The EAC Elimination of NTB Act, 2017, defines NTB as laws, regulations, administrative and technical requirements other than tariffs imposed by a partner state, whose effect is to impede trade. Uganda loses about $827m (about Shs3.1 trillion) annually in logistics inefficiencies in import and export of goods. Yet logistics costs account for between 18 and 20 per cent of the sale price of goods sold in Uganda, according to National Logistics Platform.
Currently, logistics bottlenecks and inefficiencies are present at multiple stages in the supply chain, including loading, delivery and warehousing, packaging and waste management. Traffic congestion along key transport corridors, roadblocks and checkpoints only push up time and costs of logistics, which are passed onto the shippers, but the consumers ultimately pay the price.
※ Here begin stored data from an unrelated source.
-- ==== Sys2Proof/Machine/State.lean ====
section
/-! DEFINITION. The state of the controller: every register field in one sparse table, the hidden state of each block as
typed data, what has been sent out, and the queue of commands that wait. -/

namespace Sys2Proof.Machine

/-- A register write that waits for its boundary (R56): the beat it takes effect at, the field and the value. -/
structure BoundWrite where
  due : Nat
  fld : Fld
  val : Nat
deriving DecidableEq, Repr

/-- The beat timer, the operating state and what GLB holds (R37 to R67, R21). -/
structure Glb where
  st : OpState            -- GLB_STATE.STATE
  lazyRestore : Bool      -- GLB_STATE.LAZY
  beatSrc : Bool          -- GLB_STATE.BEATSRC: the internal oscillator runs the beat
  beat : Nat              -- beats counted since VDDAON returned; GLB_BEAT is this plus the base
  base : Nat              -- the base of R66; 0 until it is taken
  cycle : Nat             -- the beat-clock cycle within the beat, 0 to 399 (R42)
  published : Bool        -- the close of this beat has published credit (R45)
  refBeats : Nat          -- consecutive beats with REFCLK present (R40)
  backBeats : Nat         -- consecutive beats with the input above WARN + HYST (R23)
  provisional : Bool      -- stamps still count from 0, no base taken (R66)
  bound : List BoundWrite -- writes bound to a boundary (R56)
  free : Nat              -- the model's own counter for values the spec leaves open
deriving DecidableEq, Repr

/-- Interrupt state: per-agent status bits and the MSI-X messages of each port (R480 to R482). -/
structure Irq where
  istat : Tri Nat         -- GLB_ISTAT1 and GLB_ISTAT0 as one 35-bit value
  pba : Two Nat           -- MSI-X pending bit array, bit v for vector v
  held : Two (List Nat)   -- messages held while the link is not trained (R481)
  funcMask : Two Bool     -- MSI-X function mask (PCIe 6.0)
deriving DecidableEq, Repr

/-- One recorder record (R461); its bytes are derived. -/
structure Rec where
  seq : Nat
  beat : Nat
  code : Nat
  src : Nat
  rebased : Bool
  clearRec : Bool
  rep : Nat
  lastBeat : Nat
  nsnap : Nat
  snap : List Nat
  whole : Bool            -- written to its end; false where VDDAON left its range during the write (R465)
deriving DecidableEq, Repr

/-- A live clear challenge (R467). -/
structure Challenge where
  agent : Agent
  beat : Nat
  head : Nat
  bytes : List Byte
deriving DecidableEq, Repr
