/-- Live fields of block DGE. -/
def State.liveDge (s : State) (f : Fld) : Option Nat :=
  if f.off = 0xD0000 then
    match f.lsb with
    | 0 => some (match s.dge.owner with | some c => c.who.code | none => 0)
    | 3 => some (match s.dge.owner with | some c => c.who.prio | none => 0)
    | 6 => some (b2n s.dge.compressing)
    | 8 => some (((List.range 4).filter fun n => (Store.get none s.dge.ctx n).isSome).foldl (fun m n => m + 2 ^ n) 0)
    | _ => none
  else if f.off = 0xD0014 ∧ f.lsb = 3 then
    some (b2n (match s.dge.owner with
      | some c => c.who = .host (agentOf f.ag) && c.full s.dge.compressing
      | none => false))
  else if 0xD0050 ≤ f.off ∧ f.off < 0xD0060 then
    match Store.get none s.dge.ctx ((f.off - 0xD0050) / 4) with
    | none => some 0
    | some c => match f.lsb with
      | 0 => some 1
      | 1 => some (b2n (2 ≤ c.comp.alg))
      | 2 => some c.comp.who.code
      | 5 => some c.comp.who.prio
      | _ => none
  else if 0xD0100 ≤ f.off ∧ f.off < 0xD0180 then
    let k := Store.get ⟨none, 0, false, 0, 0⟩ s.dge.slots ((f.off - 0xD0100) / 4)
    match f.lsb with
    | 0 => some (b2n k.key.isSome)
    | 1 => some (b2n k.locked)
    | 2 => some k.use
    | 5 => some k.policy
    | 16 => some (k.gen % 65536)
    | _ => none
  else none

/-- Live fields of block EVR. -/
def State.liveEvr (s : State) (f : Fld) : Option Nat :=
  if f.off = 0xE0000 ∧ f.lsb = 0 then some s.evr.ring.length
  else if f.off = 0xE0000 ∧ f.lsb = 17 then some (b2n s.evr.sevIrq)
  else if f.off = 0xE000C then some (match s.evr.ring with | r :: _ => r.seq | [] => 0)
  else if f.off = 0xE0010 then some (match s.evr.ring.getLast? with | some r => r.seq | none => 0)
  else if f.off = 0xE001C then some (s.evr.cursor.get (agentOf f.ag))
  else if f.off = 0xE0020 then
    if f.lsb = 0 then some (s.evr.gen.get (agentOf f.ag))
    else some (b2n (match s.slotRec (agentOf f.ag) with
      | some r => r.seq = s.evr.cursor.get (agentOf f.ag)
      | none => false))
  else if f.off = 0xE0024 ∧ f.lsb = 16 then some (severity (s.get EVR_SEVQ_CODE))
  else if f.off = 0xE0024 ∧ f.lsb = 18 then some (b2n (knownCode (s.get EVR_SEVQ_CODE)))
  else if 0xE0040 ≤ f.off ∧ f.off < 0xE0080 then
    some (match s.slotRec (agentOf f.ag) with
      | some r => leAt r.bytes (f.off - 0xE0040) 4
      | none => 0)
  else if f.off = 0xE0084 then some (if f.lsb = 0 then s.evr.clrState else s.evr.clrAgent)
  else if f.off = 0xE0088 then some (match s.evr.chal with | some c => c.head | none => 0)
  else if 0xE00A0 ≤ f.off ∧ f.off < 0xE00C0 then
    some (match s.evr.chal with | some c => leAt c.bytes (f.off - 0xE00A0) 4 | none => 0)
  else none

/-- Live fields of block CTL: the faults of the latest 1,000,000 beats (R190). -/
def State.liveCtl (s : State) (f : Fld) : Option Nat :=
  if f.off = 0x40040 ∧ f.lsb = 16 then some (min 65535 (s.ctl.faults.filter fun b => s.glb.beat - b < 1000000).length)
  else none

/-- The link layer is in recovery (R313). -/
def State.recov (s : State) : Bool := s.mlk.nakPend || s.mlk.replayTo.isSome || s.get MLK_STATUS_LSTATE = 4

/-- Credits that the transmitter holds (R311). -/
def Mlk.credit (m : Mlk) : Nat := 256 - (m.sentNew + 4096 - m.peerFreed % 4096) % 4096

/-- Live fields of block MLK. -/
def State.liveMlk (s : State) (f : Fld) : Option Nat :=
  if f.off = 0x70000 ∧ f.lsb = 8 then some (b2n s.recov)
  else if f.off = 0x7000C then some (if f.lsb = 0 then s.mlk.txnext else s.mlk.expect_)
  else if f.off = 0x70010 then some (if f.lsb = 0 then s.mlk.buf.length else if s.get MLK_STATUS_LSTATE = 3 ∨
    s.get MLK_STATUS_LSTATE = 4 then s.mlk.credit else 0)
  else none

/-- The length in beats of the quarantine of a level (R339). -/
def quarBeats (level : Nat) : Nat := 10000000 * 2 ^ (min level 5 - 1)

/-- Live fields of block MTX. -/
def State.liveMtx (s : State) (f : Fld) : Option Nat :=
  if f.off = 0x80038 then some (if f.lsb = 0 then s.mtx.ring.length else s.mtx.lost.length)
  else if f.off = 0x80044 ∧ f.lsb = 16 then
    some (if s.get MTX_STATUS_QUAR = 1 then
      cdiv (s.mtx.quarStart + quarBeats (s.get MTX_QUAR_LEVEL) + 1 - s.glb.beat) 1000000 else 0)
  else if f.off = 0x80060 ∧ f.lsb = 16 then
    some (match s.mtx.hbPeer with | some b => min 65535 (s.glb.beat - b) | none => 0)
  else none

/-- Live fields of the MSI-X structures: the pending bit array of the port (R470). -/
def State.liveMsix (s : State) (f : Fld) : Option Nat :=
  if f.off = 0x201000 ∨ f.off = 0x201004 then
    some (match (agentOf f.ag).port with | some p => bits (s.irq.pba.get p) (8 * (f.off - 0x201000)) 32 | none => 0)
  else none

/-- The offsets of the _LO registers whose read latches the _HI shadow of the reading agent (R64, R102). -/
def latchLo : List Nat := [0x08, 0x14, 0x10108, 0x10110, 0x10208, 0x10210, 0x20044, 0x50020, 0x60018, 0x60020, 0x60044,
  0x60054, 0x80008, 0x80010, 0x80018, 0x80020, 0x80028, 0x80030, 0x80050, 0x80058, 0xB0010, 0xB0018, 0xB0020, 0xB0028,
  0xF0010, 0xF0018, 0xF0020]
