/-- DRAIN entry refuses the accepted requests that wait for their begin, and abandons a retirement (R131, R133). -/
def State.retireAbandon (s : State) : State :=
  let s0 := s.cch.retReq.foldl (fun t n => t.retireRefuse n (t.retireReason n)) (s.updCch fun c => { c with retReq := [] })
  match s.cch.ret with
  | none => s0
  | some r =>
    let s1 := s0.updCch fun c => { c with ret := none }
    let s2 := ((s1.set (CCH_RANK_STATE r.src) 1).set (CCH_RANK_STATE r.dst) 2).setB CCH_STATUS_RETIRING false
    ((s2.set CCH_RET_STATUS_REASON 6).setB CCH_RET_STATUS_ACTIVE false).event 0x0307 (srcRank r.src)

/-- REMAP of the crown and of the calibration cell: the state of every physical rank and the rank that serves its logical place
(Table: Crown layout, Table: Cell contents, R134). -/
def State.crownRemap (s : State) : List Byte :=
  (List.range 32).map fun n => BitVec.ofNat 8 (s.get (CCH_RANK_STATE n) + 8 * ((Store.get none s.cch.remap n).getD n))

end Sys2Proof.Machine
end

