/-- Round constants of SHA-384. -/
def sha512K : List (BitVec 64) := [0x428a2f98d728ae22, 0x7137449123ef65cd, 0xb5c0fbcfec4d3b2f, 0xe9b5dba58189dbbc, 0x3956c25bf348b538] ++
  [0x59f111f1b605d019, 0x923f82a4af194f9b, 0xab1c5ed5da6d8118, 0xd807aa98a3030242, 0x12835b0145706fbe] ++
  [0x243185be4ee4b28c, 0x550c7dc3d5ffb4e2, 0x72be5d74f27b896f, 0x80deb1fe3b1696b1, 0x9bdc06a725c71235] ++
  [0xc19bf174cf692694, 0xe49b69c19ef14ad2, 0xefbe4786384f25e3, 0x0fc19dc68b8cd5b5, 0x240ca1cc77ac9c65] ++
  [0x2de92c6f592b0275, 0x4a7484aa6ea6e483, 0x5cb0a9dcbd41fbd4, 0x76f988da831153b5, 0x983e5152ee66dfab] ++
  [0xa831c66d2db43210, 0xb00327c898fb213f, 0xbf597fc7beef0ee4, 0xc6e00bf33da88fc2, 0xd5a79147930aa725] ++
  [0x06ca6351e003826f, 0x142929670a0e6e70, 0x27b70a8546d22ffc, 0x2e1b21385c26c926, 0x4d2c6dfc5ac42aed] ++
  [0x53380d139d95b3df, 0x650a73548baf63de, 0x766a0abb3c77b2a8, 0x81c2c92e47edaee6, 0x92722c851482353b] ++
  [0xa2bfe8a14cf10364, 0xa81a664bbc423001, 0xc24b8b70d0f89791, 0xc76c51a30654be30, 0xd192e819d6ef5218] ++
  [0xd69906245565a910, 0xf40e35855771202a, 0x106aa07032bbd1b8, 0x19a4c116b8d2d0c8, 0x1e376c085141ab53] ++
  [0x2748774cdf8eeb99, 0x34b0bcb5e19b48a8, 0x391c0cb3c5c95a63, 0x4ed8aa4ae3418acb, 0x5b9cca4f7763e373] ++
  [0x682e6ff3d6b2b8a3, 0x748f82ee5defb2fc, 0x78a5636f43172f60, 0x84c87814a1f0ab72, 0x8cc702081a6439ec] ++
  [0x90befffa23631e28, 0xa4506cebde82bde9, 0xbef9a3f7b2c67915, 0xc67178f2e372532b, 0xca273eceea26619c] ++
  [0xd186b8c721c0c207, 0xeada7dd6cde0eb1e, 0xf57d4f7fee6ed178, 0x06f067aa72176fba, 0x0a637dc5a2c898a6] ++
  [0x113f9804bef90dae, 0x1b710b35131c471b, 0x28db77f523047d84, 0x32caab7b40c72493, 0x3c9ebe0a15c9bebc] ++
  [0x431d67c49c100d4c, 0x4cc5d4becb3e42b6, 0x597f299cfc657e2a, 0x5fcb6fab3ad6faec, 0x6c44198c4a475817]

/-- Initial values. -/
def sha256H : List (BitVec 32) := [0x6a09e667, 0xbb67ae85, 0x3c6ef372, 0xa54ff53a, 0x510e527f, 0x9b05688c, 0x1f83d9ab, 0x5be0cd19]
def sha384H : List (BitVec 64) := [0xcbbb9d5dc1059ed8, 0x629a292a367cd507, 0x9159015a3070dd17, 0x152fecd8f70e5939, 0x67332667ffc00b31] ++
  [0x8eb44a8768581511, 0xdb0c2e0d64f98fa7, 0x47b5481dbefa4fa4]

/-- Extend a message schedule held latest first. -/
def sha256Sched : Nat → List (BitVec 32) → List (BitVec 32)
  | 0, w => w
  | n + 1, w =>
    let a := w.getD 14 0; let b := w.getD 1 0
    let s0 := a.rotateRight 7 ^^^ a.rotateRight 18 ^^^ (a >>> 3)
    let s1 := b.rotateRight 17 ^^^ b.rotateRight 19 ^^^ (b >>> 10)
    sha256Sched n ((w.getD 15 0 + s0 + w.getD 6 0 + s1) :: w)

def sha512Sched : Nat → List (BitVec 64) → List (BitVec 64)
  | 0, w => w
  | n + 1, w =>
    let a := w.getD 14 0; let b := w.getD 1 0
    let s0 := a.rotateRight 1 ^^^ a.rotateRight 8 ^^^ (a >>> 7)
    let s1 := b.rotateRight 19 ^^^ b.rotateRight 61 ^^^ (b >>> 6)
    sha512Sched n ((w.getD 15 0 + s0 + w.getD 6 0 + s1) :: w)

/-- One round over the eight working variables. -/
def sha256Round (v : List (BitVec 32)) (kw : BitVec 32) : List (BitVec 32) :=
  match v with
  | [a, b, c, d, e, f, g, h] =>
    let t1 := h + (e.rotateRight 6 ^^^ e.rotateRight 11 ^^^ e.rotateRight 25) + ((e &&& f) ^^^ (~~~e &&& g)) + kw
    let t2 := (a.rotateRight 2 ^^^ a.rotateRight 13 ^^^ a.rotateRight 22) + ((a &&& b) ^^^ (a &&& c) ^^^ (b &&& c))
    [t1 + t2, a, b, c, d + t1, e, f, g]
  | x => x

def sha512Round (v : List (BitVec 64)) (kw : BitVec 64) : List (BitVec 64) :=
  match v with
  | [a, b, c, d, e, f, g, h] =>
    let t1 := h + (e.rotateRight 14 ^^^ e.rotateRight 18 ^^^ e.rotateRight 41) + ((e &&& f) ^^^ (~~~e &&& g)) + kw
    let t2 := (a.rotateRight 28 ^^^ a.rotateRight 34 ^^^ a.rotateRight 39) + ((a &&& b) ^^^ (a &&& c) ^^^ (b &&& c))
    [t1 + t2, a, b, c, d + t1, e, f, g]
  | x => x

/-- Compress one block into a chaining value. -/
def sha256Block (h : List (BitVec 32)) (b : List Byte) : List (BitVec 32) :=
  let w := (sha256Sched 48 ((beWords 4 16 b).map (BitVec.ofNat 32)).reverse).reverse
  let v := ((w.zip sha256K).map fun x => x.1 + x.2).foldl sha256Round h
  (h.zip v).map fun x => x.1 + x.2

def sha512Block (h : List (BitVec 64)) (b : List Byte) : List (BitVec 64) :=
  let w := (sha512Sched 64 ((beWords 8 16 b).map (BitVec.ofNat 64)).reverse).reverse
  let v := ((w.zip sha512K).map fun x => x.1 + x.2).foldl sha512Round h
  (h.zip v).map fun x => x.1 + x.2

/-- SHA-256. -/
def sha256 (m : List Byte) : List Byte :=
  (((blocksOf 64 (m.length / 64 + 2) (shaPad 64 8 m)).foldl sha256Block sha256H).map fun x => beBytes 4 x.toNat).flatten

/-- SHA-384. -/
def sha384 (m : List Byte) : List Byte :=
  ((((blocksOf 128 (m.length / 128 + 2) (shaPad 128 16 m)).foldl sha512Block sha384H).take 6).map
    fun x => beBytes 8 x.toNat).flatten

/-- Exclusive or of byte lists. -/
def xorBytes (a b : List Byte) : List Byte := List.zipWith (· ^^^ ·) a b

/-- HMAC over a hash with a block of `n` bytes (FIPS 198-1). -/
def hmac (hash : List Byte → List Byte) (n : Nat) (key m : List Byte) : List Byte :=
  let k0 := if key.length ≤ n then key ++ List.replicate (n - key.length) 0
    else hash key ++ List.replicate (n - (hash key).length) 0
  hash (k0.map (· ^^^ 0x5C) ++ hash (k0.map (· ^^^ 0x36) ++ m))

def hmacSha256 (key m : List Byte) : List Byte := hmac sha256 64 key m
def hmacSha384 (key m : List Byte) : List Byte := hmac sha384 128 key m

/-- HKDF-Expand with SHA-256 (RFC 5869): `n` blocks after block `i`, whose value is `t`. -/
def hkdfExpand (prk info : List Byte) : Nat → Nat → List Byte → List Byte
  | 0, _, _ => []
  | n + 1, i, t =>
    let t' := hmacSha256 prk (t ++ info ++ [BitVec.ofNat 8 i])
    t' ++ hkdfExpand prk info n (i + 1) t'

/-- HKDF with SHA-256 to `len` bytes. -/
def hkdf (salt ikm info : List Byte) (len : Nat) : List Byte :=
  (hkdfExpand (hmacSha256 salt ikm) info ((len + 31) / 32) 1 []).take len

/-- Multiplication by x in the field of AES. -/
def aesX (a : Nat) : Nat := if a < 128 then 2 * a else (2 * a) ^^^ 0x11B

/-- Multiplication in the field of AES. -/
def aesMul : Nat → Nat → Nat → Nat
  | 0, _, _ => 0
  | n + 1, a, b => (if b % 2 = 1 then a else 0) ^^^ aesMul n (aesX a) (b / 2)

/-- The multiplicative inverse, as the 254th power. -/
def aesPow : Nat → Nat → Nat
  | 0, _ => 1
  | n + 1, a => aesMul 8 a (aesPow n a)

/-- The S-box (FIPS 197). -/
def aesSub (a : Nat) : Nat :=
  let i := if a = 0 then 0 else aesPow 254 a
  let rot := fun (n : Nat) => ((i <<< n) ||| (i >>> (8 - n))) % 256
  i ^^^ rot 1 ^^^ rot 2 ^^^ rot 3 ^^^ rot 4 ^^^ 0x63

/-- The S-box and its inverse as tables. -/
def aesSbox : List Nat := (List.range 256).map aesSub
def aesInvSbox : List Nat := (List.range 256).map fun y => ((List.range 256).find? fun x => aesSub x = y).getD 0

/-- Key expansion of a 256-bit key: words held latest first, `n` more to make, `i` the index of the next. -/
def aesExpand (sb : List Nat) : Nat → Nat → Nat → List (List Nat) → List (List Nat)
  | 0, _, _, w => w
  | n + 1, i, rc, w =>
    let t := w.headD []
    let t' := if i % 8 = 0 then
        match (t.drop 1 ++ t.take 1).map fun x => sb.getD x 0 with
        | x :: r => (x ^^^ rc) :: r
        | [] => []
      else if i % 8 = 4 then t.map fun x => sb.getD x 0 else t
    aesExpand sb n (i + 1) (if i % 8 = 0 then aesX rc else rc) (List.zipWith (· ^^^ ·) (w.getD 7 []) t' :: w)

/-- The 15 round keys of a 32-byte key, 16 bytes each. -/
def aesKeys (key : List Byte) : List (List Nat) :=
  let w0 := ((blocksOf 4 8 key).map fun b => b.map BitVec.toNat).reverse
  let w := (aesExpand aesSbox 52 8 1 w0).reverse
  (List.range 15).map fun r => ((w.drop (4 * r)).take 4).flatten

/-- ShiftRows over a state in column order. -/
def aesShift (s : List Nat) (inv : Bool) : List Nat :=
  (List.range 16).map fun i => s.getD ((i % 4) + 4 * ((i / 4 + (if inv then 4 - i % 4 else i % 4)) % 4)) 0

/-- MixColumns with the given coefficients of the first row. -/
def aesMix (s : List Nat) (m : List Nat) : List Nat :=
  (List.range 16).map fun i =>
    (List.range 4).foldl (fun acc k => acc ^^^ aesMul 8 (s.getD (4 * (i / 4) + k) 0) (m.getD ((k + 4 - i % 4) % 4) 0)) 0

def xorNats (a b : List Nat) : List Nat := List.zipWith (· ^^^ ·) a b

/-- AES-256 encryption of one block. -/
def aesEnc (keys : List (List Nat)) (b : List Byte) : List Byte :=
  let s0 := xorNats (b.map BitVec.toNat) (keys.getD 0 [])
  let sub := fun (s : List Nat) => aesShift (s.map fun x => aesSbox.getD x 0) false
  let s1 := (List.range 13).foldl (fun s r => xorNats (aesMix (sub s) [2, 3, 1, 1]) (keys.getD (r + 1) [])) s0
  (xorNats (sub s1) (keys.getD 14 [])).map (BitVec.ofNat 8)

/-- AES-256 decryption of one block. -/
def aesDec (keys : List (List Nat)) (b : List Byte) : List Byte :=
  let inv := fun (s : List Nat) => (aesShift s true).map fun x => aesInvSbox.getD x 0
  let s0 := inv (xorNats (b.map BitVec.toNat) (keys.getD 14 []))
  let s1 := (List.range 13).foldl (fun s r => inv (aesMix (xorNats s (keys.getD (13 - r) [])) [14, 11, 13, 9])) s0
  (xorNats s1 (keys.getD 0 [])).map (BitVec.ofNat 8)

/-- Multiplication in the field of GCM: bit 127 of the number is the first bit of the block. -/
def gcmMul : Nat → Nat → Nat → Nat → Nat
  | 0, _, _, z => z
  | n + 1, x, v, z =>
    gcmMul n x (if v % 2 = 1 then (v / 2) ^^^ (0xE1 * 2 ^ 120) else v / 2) (if bitOf x n then z ^^^ v else z)

/-- GHASH over 16-byte blocks. -/
def ghash (h : Nat) (blocks : List (List Byte)) : Nat :=
  blocks.foldl (fun y b => gcmMul 128 (y ^^^ ofBe (b ++ List.replicate (16 - b.length) 0)) h 0) 0

/-- The counter key stream of GCM over `n` blocks from counter `c`. -/
def gcmStream (keys : List (List Nat)) (iv : List Byte) (c n : Nat) : List Byte :=
  ((List.range n).map fun i => aesEnc keys (iv ++ beBytes 4 (c + i))).flatten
Other challenges include absence of synergies within ministries, departments and agencies of government, insufficient information on trade and services, undefined taxes, challenges around Pre-Export Verification of Conformity and absence of Small and Medium Enterprises database, plus the high cost of finance.
The 2018 port transit report places Uganda as the biggest user of the Mombasa port with about 82 per cent of her cargo passing through it. But Ugandan traders also lose their cargo more often whenever they dock at Mombasa port. This is coupled with high demurrage fees.
Since both Kenya and Uganda are key to trade facilitation across the Northern Corridor, they must continue working together. There is also need to increase manpower to ensure seamless movements of cargo.
But there should be synergies among regional member states to implement the trade policies that promote efficient border management and increase regional trade. Additionally, several national laws are yet to be amended to conform to the Common Market Protocol provisions. By 2018, more than 100 laws in the six partner states’ national legislations had not yet been reviewed to conform to the EAC Common Market Protocol. Regional states should also design tangible proposals which mitigate challenges hindering fulfillment of obligations under Trade Facilitation Agreements.
Regional states should move faster in adopting to new technologies to quell NTBs. Information and Communication Technology can create an infrastructure that is open, transparent and reliable.
If this is done well, NTBs affecting imports and export trade would be wiped out.